Everyone who discovers permaculture adds something to it. That’s because we all have different life experiences and different perspectives.
Many people find they first make their connection through a desire to grow their own food, and because they learn that it is something they can achieve joyfully and with great satisfaction. Along the way they harvest increasing insights into a different way of understanding the world from the ones they primarily encountered going through conventional education systems.
Over time those very systems start to learn from this different perspective and change themselves, so that ideas which were ‘radical’ or ‘extreme’ a quarter of a century ago, now seem to have much more credence in ‘mainstream’ circles. The words in inverted commas are there because these kinds of categorisation are relative, not absolute. They reflect the positions taken by individuals or groups, not the totality of what is going on.

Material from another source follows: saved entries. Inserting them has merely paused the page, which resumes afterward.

/-- CMD: a class command is queued as the active queued it; a write has its owner's effect here too, by the instant of its acceptance,
and its number is executed. -/
def execCmd (rx : Rx) (f : FwdCmd) (s : State) : Host.Outcome State Fault Refusal :=
  s.onChip (fun c => c.onFrame rx (.cmd f) (fun c =>
    if c.pairState = psStandbyReady ∨ c.pairState = psSynchronising then
      match f with
      | .queued q => c.modRegion q.region (fun x => { x with queue := x.queue ++ [q] })
      | .more org csn data => c.modPair (fun p => { p with cmdParts := p.cmdParts ++ [(org, csn, data)] })
      | .write stamp ix sub data org csn =>
        let mine (q : Nat × Nat × List Byte) : Bool := q.1 == org && q.2.1 == csn
        let data := (c.pair.cmdParts.filter mine).flatMap (·.2.2) ++ data
        let c := c.modPair (fun p => { p with cmdParts := p.cmdParts.filter (fun q => !mine q) })
        (match c.entryEffect (forwardedBy org csn) stamp ix sub data with
          | .ok c => c.executedOn stamp org csn 0
          | .error _ => c)
    else c))

end Sys2Proof.Machine
end

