/-- R258, R269-R272, R276-R278, Table 09-7: pulses end; diagnostic bits are set where the switch and its supply allow detection, counted and
recorded, and clear; a third shutdown within a second latches the output; loop outputs report a shortfall and fall to 0 mA. -/
def Obligations.OutputsPulseAndDiagnoseThemselves : Prop :=
  ∀ (s : State) (t : Instant),
    let c := s.chip
    let c0 := c.at_ t
    let heard (k : Nat) : Prop := c.field.linkUp = true ∧ c.recd.queue.length < 256 ∧ ∀ x ∈ c.field.taken, x.1 = k → x.2.1 ≠ t
    let crosses (c' : Chip) (o : Fin 4) : Prop := c.field.linkUp = true → c.placed (.aoStatus o) = true → c.bit 0x2100 0x03 0 = false →
      ∃ y ∈ c'.crossing, y.2.src = .aoStatus o ∧ y.2.stamp = t ∧ y.2.vals = [c'.aoStatusWord o.val]
    let settled (c' : Chip) (n b : Nat) : Prop := c'.doBit n b = true ∧ (∀ k ≠ n, c'.doc k = c.doc k) ∧
      (c.doBit n b = false → c'.rd (0x2840 + n) 0x07 = (c.rd (0x2840 + n) 0x07 + 1) % 2 ^ 48) ∧
      (c.doBit n b = true → c'.rd (0x2840 + n) 0x07 = c.rd (0x2840 + n) 0x07);
    (∀ n : Fin 24,
      (∀ e, (c.doc n.val).pulse = some e → e ≤ t → ∃ c', Gives s (.pulseEnd t n) c' ∧ (c'.doc n.val).pulse = none ∧
        (c'.doc n.val).applied = ((c.doc n.val).pendSafe.getD false) ∧ c'.doBit n.val stPLS = false ∧ ∀ k ≠ n.val, c'.doc k = c.doc k) ∧
      (c0.detects n.val = true → c0.conducts n.val = true →
        (∃ c', Gives s (.doCurrentLimit t n) c' ∧ settled c' n.val stSHT ∧ c'.doc n.val = c.doc n.val) ∧
        Gives s (.doOverload t n) (c0.setDo n.val stOVL true)) ∧
      (c0.fieldAlive = true → c0.conducts n.val = true → ∃ c', Gives s (.doThermalShutdown t n) c' ∧ (c'.doc n.val).thermal = true ∧
        c'.doBit n.val stTHS = true ∧ (c'.doc n.val).shut = (c.doc n.val).shut.filter (fun u => decide (t < u + 1000000000)) ++ [t] ∧
        c'.doBit n.val stLAT = decide (3 ≤ (c'.doc n.val).shut.length) ∧ c'.conducts n.val = false) ∧
      ((c.doc n.val).thermal = true → ∃ c', Gives s (.doThermalRecovery t n) c' ∧ (c'.doc n.val).thermal = false ∧
        c'.conducts n.val = ((c.doc n.val).applied && !c.doBit n.val stLAT) ∧ c'.recd = c.recd) ∧
      (c0.detects n.val = true → (c.doc n.val).applied = false → c.pairParallel n.val = false →
        ∃ c', Gives s (.doOpenLoad t n) c' ∧ settled c' n.val stOPN ∧ c'.doc n.val = c.doc n.val) ∧
      (c0.detects n.val = true → (c.doc n.val).applied = false → c.pairParallel n.val = true → ∃ c', Gives s (.doOpenLoad t n) c' ∧
        c'.doBit n.val stEXT = true ∧ (c'.doc n.val).pinOff = true ∧ c'.recd = c.recd) ∧
      (c0.detects n.val = true → (c.doc n.val).switched + 2000000 ≤ t →
        (¬ (c.pairParallel n.val = true ∧ (c.doc n.val).applied = false) →
          ∃ c', Gives s (.doReadbackMismatch t n) c' ∧ settled c' n.val stMIS ∧ (c'.doc n.val).pinOff = true) ∧
        (c.pairParallel n.val = true → (c.doc n.val).applied = false →
          ∃ c', Gives s (.doReadbackMismatch t n) c' ∧ c'.doBit n.val stEXT = true ∧ (c'.doc n.val).pinOff = true ∧ c'.recd = c.recd)) ∧
      ∀ b : Fin 12, 3 ≤ b.val → b.val ≤ 9 → c.doBit n.val b.val = true → (b.val = stTHS → (c.doc n.val).thermal = false) →
        ∃ c', Gives s (.doDiagnosticClear t n b) c' ∧
        c'.doBit n.val b.val = false ∧ ∀ k, 3 ≤ k → k ≠ b.val → k ≠ stPLS → c'.doBit n.val k = c.doBit n.val k) ∧
    (∀ upper : Bool, c0.fieldAlive = true → c0.masked upper = false → ∃ c', Gives s (.doGroupCurrent t upper) c' ∧
      ∀ n, n < 24 → c'.doBit n stGRP = (c.doBit n stGRP || doSupply n == upper)) ∧
    ∀ (o : Fin 4) (del : Nat),
      let x := c.aoch o.val;
      (c.fieldAlive = true → c0.masked (aoSupply o.val) = false → x.cpl = false → del < x.applied →
        ∃ c', Gives s (.aoComplianceLimit t o del) c' ∧ c'.aoch o.val = { x with cpl := true, cplAt := t, delivered := del, changedAt := t } ∧
          c'.aoBit o.val aoCPL = true ∧ crosses c' o ∧ ∀ k ≠ o.val, c'.aoch k = c.aoch k) ∧
      (x.cpl = true → x.short = false → x.cplAt + 100000000 ≤ t → ∃ c', Gives s (.aoShortfallPersist t o) c' ∧
        c'.aoch o.val = { x with short := true } ∧ c'.rd (0x2868 + o.val) 0x06 = (c.rd (0x2868 + o.val) 0x06 + 1) % 2 ^ 48 ∧
        (heard (noteKey 0x0920 sevMinor o.val false) → ∃ q ∈ c'.recd.queue, q.code = 0x0920 ∧ q.unit = o.val ∧ q.fin = false)) ∧
      (x.cpl = true → del ≤ x.applied + 20000 → x.applied ≤ del + 20000 → ∃ c', Gives s (.aoComplianceClear t o del) c' ∧
        c'.aoch o.val = { x with cpl := false, cplAt := t, delivered := del, changedAt := t } ∧ c'.aoBit o.val aoCPL = false ∧ crosses c' o) ∧
      (x.short = true → x.cpl = false → x.cplAt + 100000000 ≤ t → ∃ c', Gives s (.aoShortfallEnd t o) c' ∧
        c'.aoch o.val = { x with short := false } ∧
        (heard (noteKey 0x0920 sevMinor o.val true) → ∃ q ∈ c'.recd.queue, q.code = 0x0920 ∧ q.unit = o.val ∧ q.fin = true)) ∧
      (c.fieldAlive = true → c.rd (0x2868 + o.val) 0x04 = 1 → c.field.lastRefresh + 150000 ≤ t → ∃ c', Gives s (.aoRefreshTimeout t o) c' ∧
        (c'.aoch o.val).applied = 0 ∧ (c'.aoch o.val).alarm = false ∧ c'.field.deliver.testBit (24 + o.val) = true ∧ ∀ k ≠ o.val, c'.aoch k = c.aoch k)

As someone whose major role in life has been to be a catalyst for change (hopefully usually for the better, but that’s just my view!) I have long been struck by two quotations:
‘All truth passes through three stages. First, it is ridiculed. Second, it is violently opposed. Third, it is accepted as being self-evident’ Arthur Schopenhauer
And,
‘A prophet is not recognised in his own land’ (which has many translations but is ultimately derived from the Bible, Luke 4:24)
I feel that what I have added to permaculture is practical demonstration of its principles, some writing, some teaching, and two levels of insight, which I would call poetry and politics. Poetry: because the ability to communicate the discipline in a poetic way fires up peoples’ imagination, and politics: because understanding the imperatives for practising permaculture thinking motivates people to get on with it.
I wonder what your contribution has been?